Dafür benötigen wir Wasserpflanzen, welche bis zu 2-3m Tiefe gedeihen. (gerne auch Schlingpflanzen) Das Ufer ist steil abfallend, deswegen die Frage ob Seerosen auch so tief wachsen können.
Vielleicht könnt Ihr mir sagen welcher Fachhändler solche Pflanzen verkauft und welche überhaupt in Frage kommen.

Danke für eure Hilfe
conchala**


----------



## Wuzzel (28. Jan. 2010)

*AW: Suche Wasserpflanze für Wassertiefe bis 3 m*

Hallo conchala**

soll die Pflanze in 2-3 meter tiefe wachsen ? oder von da bis an die Oberfläche kommen ? 
Dir ist schon klar, das da unten recht wenig Licht ist ? 
Stell doch Deinen Teich mal in einem seperaten Thread vor. 
Als kompetente Wasserpflanzengärtnerei mit Versand kann ich Dir www.nymphaion.de oder www.naturagart.de nennen, wobei sich das Sortiment von naturagart vermutlich mehr auf "normale" Garten und Schwimmteiche bezieht. 
Vielleicht meldet sich werner (nickname Nymphaion) ja zu dem Thema noch.

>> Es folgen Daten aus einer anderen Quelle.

-- ==== Sys2Proof/Machine/System.lean ====
section
/-! DEFINITION. The system family (`43_system.md`): NOP, RST and the nine reserved opcodes. -/

namespace Sys2Proof.Machine

/-- NOP (R145). -/
def execNop (s : State) : Result := .next (s.acceptOk .nop)

/-- RST (R146): the reset state, as by the `reset` input. -/
def execRst (s : State) : Result := .next s.toReset

/-- ILL(op) (R147, `30_encoding.md` R75): an accept-time fault `E_ILLCMD` with the opcode as detail. -/
def illegalCommand (op : Idx) (s : State) : Result := .next (s.acceptFault .ill .illCmd op)

/-- Reserved opcode 0x6 (R147). -/
def execIll6 (s : State) : Result := illegalCommand 6 s

/-- Reserved opcode 0x7 (R147). -/
def execIll7 (s : State) : Result := illegalCommand 7 s

/-- Reserved opcode 0x8 (R147). -/
def execIll8 (s : State) : Result := illegalCommand 8 s

/-- Reserved opcode 0x9 (R147). -/
def execIll9 (s : State) : Result := illegalCommand 9 s

/-- Reserved opcode 0xA (R147). -/
def execIllA (s : State) : Result := illegalCommand 10 s

/-- Reserved opcode 0xB (R147). -/
def execIllB (s : State) : Result := illegalCommand 11 s

/-- Reserved opcode 0xC (R147). -/
def execIllC (s : State) : Result := illegalCommand 12 s

/-- Reserved opcode 0xD (R147). -/
def execIllD (s : State) : Result := illegalCommand 13 s

/-- Reserved opcode 0xE (R147). -/
def execIllE (s : State) : Result := illegalCommand 14 s

end Sys2Proof.Machine
end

Ansonsten erst mal alles Gute uned Willkommen im Forum ! 

Wuzzel


----------



## karsten. (28. Jan. 2010)

*AW: Suche Wasserpflanze für Wassertiefe bis 3 m*

Hallo

vorausgesetzt die anderen Parameter stimmen
kommen __ Laichkraut und Knöterich mit solchen Tiefen durchaus zurecht.
Allerdings ist es nicht ganz einfach einen vernünftigen Bestand aufzubauen

 

mit "3 Pflanzen von jeder Sorte" kommt man da nicht hin


https://www.hobby-gartenteich.de/xf/threads/5021/?q=laichkraut


mfG


----------



## Bladsches (28. Jan. 2010)

*AW: Suche Wasserpflanze für Wassertiefe bis 3 m*

Hi,

bin keine Pflanzenexperte, aber in Baggerseen gibts doch auch die Pflanzen (vielleicht auch Algen) die auch aus 6m Tiefe an die Oberfläche wachsen. Sehen so aus wie __ Wasserpest.

Steven


----------



## Nymphaion (28. Jan. 2010)

*AW: Suche Wasserpflanze für Wassertiefe bis 3 m*

Hallo,

mit diesen Wassertiefen kommen nur ganz wenige Pflanzen zurecht. Am ehesten werden es noch die Laichkräuter und Tausendblätter packen, aber auch bei denen funktioniert es nur wenn sie im flacheren Wasser angesiedelt werden und dann nach und nach in die wirklich tiefen Bereiche kriechen können. 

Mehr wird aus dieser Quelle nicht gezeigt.